In other words, as shown in Figure 3, even if the number of copies increases,
The toner concentration can be kept approximately constant.

Next, regarding the fluidity index of the toner, as shown in FIG. Fill a certain amount of toner into the impeller 12, rotate the metal roll 13 for a certain period of time, and measure the amount of toner 15 that has fallen into the tray 16. , shi, determine the relative flow rate. This is quantified into a liquidity index. For example, if 10 g of toner is filled into the hopper 12 and the metal roll 9 is rotated for 1 minute, and the amount of toner that falls into the tray 16 is 5 g, the fluidity index is 5.
I have decided that. In such a method, when the fluidity index is unstable, the toner in the developer is around 5 and the replenishment toner is around 7 to 8, and a stable density is controlled at around 10%. I was able to do it. As described above, in a developing device equipped with fluidity detection type toner density control, by using replenishment 1 toner with higher toner fluidity than the developer toner at the start, it is possible to produce toner with high precision. Concentration control can be performed.

〔Effect of the invention〕

According to the developing device of the present invention configured as described above, it is possible to perform toner density control using a fluidity detection method with high precision, and to maintain stable image density.

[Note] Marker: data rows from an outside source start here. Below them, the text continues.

-- ==== Sys2Proof/Safety.lean ====
section
/-! DEFINITION. What counts as a sound state and a safe run, and the words that statements about instructions use. -/

namespace Sys2Proof.Machine

/-- PWRLIM is a value that the register can hold (R407). -/
def State.powerOk (s : State) : Bool := decide (1000 ≤ s.pwrlim) && decide (s.pwrlim ≤ 4200)

/-- Memory at home and the SPM of every tile are in canonical form: addresses rise strictly and no zero byte is listed. -/
def State.memoryOk (s : State) : Bool := Memory.wf s.mem && s.tiles.all (fun p => Memory.wf p.2.spm)

/-- A run of n steps from a state stops neither with a fault nor with a refusal. -/
def State.runsSafely (s : State) (n : Nat) : Bool :=
  match Host.Core.run Sys2Proof.core n s with
  | .next _ => true
  | .fault _ | .refused _ => false

/-! ### Words for statements about numbers -/

/-- The rational number that an exact value denotes; none for an infinity or a NaN. -/
def Num.value : Num → Option ℚ
  | .fin s m e => some ((if s then -(m : ℚ) else (m : ℚ)) * (2 : ℚ) ^ e)
  | .inf _ | .nan => none

/-- ReduceAdd of 2^d lanes (R195): neighbours are added level by level, and an absent one passes the other through. -/
def reduceTree (add : Nat → Nat → Nat) : Nat → (Nat → Option Nat) → Option Nat
  | 0, v => v 0
  | d + 1, v => reduceTree add d (fun i => match v (2 * i), v (2 * i + 1) with
    | some a, some b => some (add a b)
    | some a, none => some a
    | none, b => b)

/-! ### Words for statements about bundles -/

/-- The bundle that holds one move, in slot 0 (R35, R40). -/
def moveBundle (m : Mv) (d : Nat) : Bundle := ⟨plainHeader, [⟨0, m.g, some m.s, d, Dst.ofD d⟩]⟩

/-- The bundle that holds only header operations (R36). -/
def headerBundle (h : Header) : Bundle := ⟨h, []⟩

/-- A bundle reaches issue in the turn of strand k of tile l, and nothing of R16 or R273 holds it or makes it fault: it issues. -/
def State.issues (s : State) (l : Nat) (k : StrandId) (b : Bundle) : Prop :=
  s.turn = .strand l k ∧ s.mayIssue l k = true ∧ ((s.tile l).strand k).atBreakpoint = false ∧ s.decideBundle l k b = .issue ∧
  s.lsHeld l k b = false

/-- The guard of a move holds at the start of the cycle (R42). -/
def State.guardHolds (s : State) (l : Nat) (k : StrandId) (m : Mv) : Prop := ((s.tile l).strand k).guard m.g = true

/-- The value that a move carries (R43 to R46). -/
def State.moved (s : State) (l : Nat) (k : StrandId) (m : Mv) : Vec := (s.source l k m.s).2

/-- The low 64 bits of the value that a move carries. -/
def State.movedW (s : State) (l : Nat) (k : StrandId) (m : Mv) : Word := (s.moved l k m).setWidth 64

/-- The physical bytes of the trace record that strand k of tile l would write next; none where it does not trace (R153). -/
def State.traceBytes (s : State) (l : Nat) (k : StrandId) : List Nat :=
  let x := s.ctx (s.ctxOf l)
  let n := x.trsize.toNat / 16
  if !((s.tile l).strand k).trace || n = 0 then [] else (x.pas (x.trbase.toNat + 16 * (x.trpos % n)) 16).getD []

/-! ### What every issue changes -/

/-- A strand without what every issue may change: the sequence, its counters, its ports, its operands and its debug state. -/
def Strand.engine (st : Strand) : Strand :=
  { st with
    run := .idle, pc := 0, repLeft := 0, sstat := 0, issued := 0, lodc := 0, cpcnt := 0, inner := none, outer := none, rstack := [],
    dbgctl := 0, operands := [], ports := [], lodWait := false, token := none, pass := false, issuedAt := 0, advancedAt := 0 }

/-- A tile without what every issue may change: the same of its strands, and the copy channels. -/
def Tile.engine (t : Tile) : Tile :=
  { t with
    feed := t.feed.engine, compute := t.compute.engine, drain := t.drain.engine, cpi := .empty, cpo := .empty, copyOrder := 0 }

/-- A trigger fires alone: the bundle that holds it issues in the turn of strand k of tile l, and its guard holds. -/
def State.fires (s : State) (l : Nat) (k : StrandId) (m : Mv) (t : Trig) : Prop :=
  s.issues l k (moveBundle m t.d) ∧ s.guardHolds l k m

/-- The triggers whose start changes nothing but the strand and the engines of its tile, and no SPM byte. -/
def trigInTile : Trig → Bool
  | .sys .waitLd | .sys .waitSt | .sys .waitCp | .sys .brk | .sys .ending | .sem .post | .sem .add | .sem .rd | .mb .wait | .mb .cnt => true
  | .ls .rcfg | .ls .rpub | .ls .rrel | .ls .rst | .ls .st8 | .ls .st16 | .ls .st32 | .ls .st64 | .ls .vst => true
  | .acc .rload => false
  | .br _ | .ix _ _ | .st _ _ | .vx _ | .sf _ | .cv _ | .mx _ | .acc _ | .cp _ _ | .nx _ | .tk _ | .wq _ => true
  | .sys _ | .sem _ | .mb _ | .ls _ | .fx _ => false

/-- The tile and strand that a trigger of a strand of a tile, in slot 0, belongs to, with its operand. -/
def State.iss (s : State) (l : Nat) (k : StrandId) (m : Mv) : Iss := ⟨l, k, 0, s.moved l k m⟩

/-- The state in which what an acquire of a strand must find performed is performed (R84). -/
def State.forced (s : State) (l : Nat) (k : StrandId) : State := s.forceBefore l k ((s.tile l).strand k).nextId

/-- The state in which an ls trigger of a strand acts on the tile's own SPM: the streams have noted the bytes it stores to (R178), and what it
must find performed is performed (R76). -/
def State.prepared (s : State) (l : Nat) (k : StrandId) (ids : List ByteId) : State :=
  ((s.setTile l (s.tile l)).noteStore l k ids).forceBefore l k ((s.tile l).strand k).nextId

/-- The SPM addresses of n bytes at an offset of a window of tile l; none for a byte of a window of size 0 (R66). -/
def State.spmAddrs (s : State) (l w off n : Nat) : List (Option Nat) := ((s.tile l).window w).addrs off n

/-- n bytes at an offset of a window as a strand of tile l sees them: its own stores in its buffer before a point of program order lie over
the bytes of SPM (R77). -/
def State.seenBytes (s : State) (l : Nat) (k : StrandId) (before w off n : Nat) : List Byte :=
  s.forward ((s.tile l).strand k) before (s.byteIds (.window l w off) n) ((s.tile l).readSpm (s.spmAddrs l w off n))

/-- The 64-bit operand port d of a strand. -/
def State.port64 (s : State) (l : Nat) (k : StrandId) (d : Nat) : Word := ((s.tile l).strand k).opw d

/-- t differs from s at most in tile l, in the counter of free values, and in one trace record of strand k of tile l; the write of a
trace record can meet latent errors of the stacks and bring them to light (R347). -/
def State.around (s t : State) (l : Nat) (k : StrandId) : Prop :=
  (∀ j, j ≠ l → t.tile j = s.tile j) ∧ (∀ c, { t.ctx c with trpos := (s.ctx c).trpos } = s.ctx c) ∧
  (∀ a, a ∉ s.traceBytes l k → readByte t.mem a = readByte s.mem a) ∧
  (s.traceBytes l k = [] ∨ s.latent = [] → t = { s with tiles := t.tiles, ctxs := t.ctxs, mem := t.mem, free := t.free }) ∧
  t = { s with
    tiles := t.tiles, ctxs := t.ctxs, mem := t.mem, free := t.free, poison := t.poison, latent := t.latent, dies := t.dies, hbm := t.hbm,
    telemetry := t.telemetry }

end Sys2Proof.Machine
end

[Brief explanation of drawings]

FIG. 1 is a sectional view of a developing section of an electrophotographic copying machine equipped with a developing device according to the present invention. FIG. 2 shows an electrophotographic copying machine equipped with a conventional developing device. FIG. 3 is a diagram showing the relationship between the number of copies and toner density when the developing device of the present invention is used. FIG. 4 is a block diagram of an apparatus for determining a fluidity index. FIG. 5 is a diagram showing the relationship between the number of copies and toner density when a conventional developing device is used. 1... Photosensitive drum. 1a...Photosensitive layer. lb...Support drum. 2...Developing device. 3...Developing sleeve. 4... Magnet roll. 5...Developer. 6... Stirring roll. 7...Regulating member. 8...Developing hopper. 9... Toner supply roll. 10...Detection sensor. 11 ・ ・ ・ Toner. 12... Toner hopper. 13...Metal roll. 14...Gap. 15 ・ ・ ・ Toner. 16...Saucer patent Applicant: Casio Computer Co., Ltd. Same as above
Casio Electronic Industries Co., Ltd. Patent Attorney Dai
Yoshi Suga 2 Figure 1 Figure 2 Figure 3 Goby cane tξ (XIOI clothes) Figure 4

Claims (2)

[Claims] (1) A developing device characterized in that the fluidity of the toner used at the start of development is different from the fluidity of the toner. (2) The developing device according to claim 1, wherein the fluidity of the replenishment toner is higher than the fluidity of the toner used at the start of development.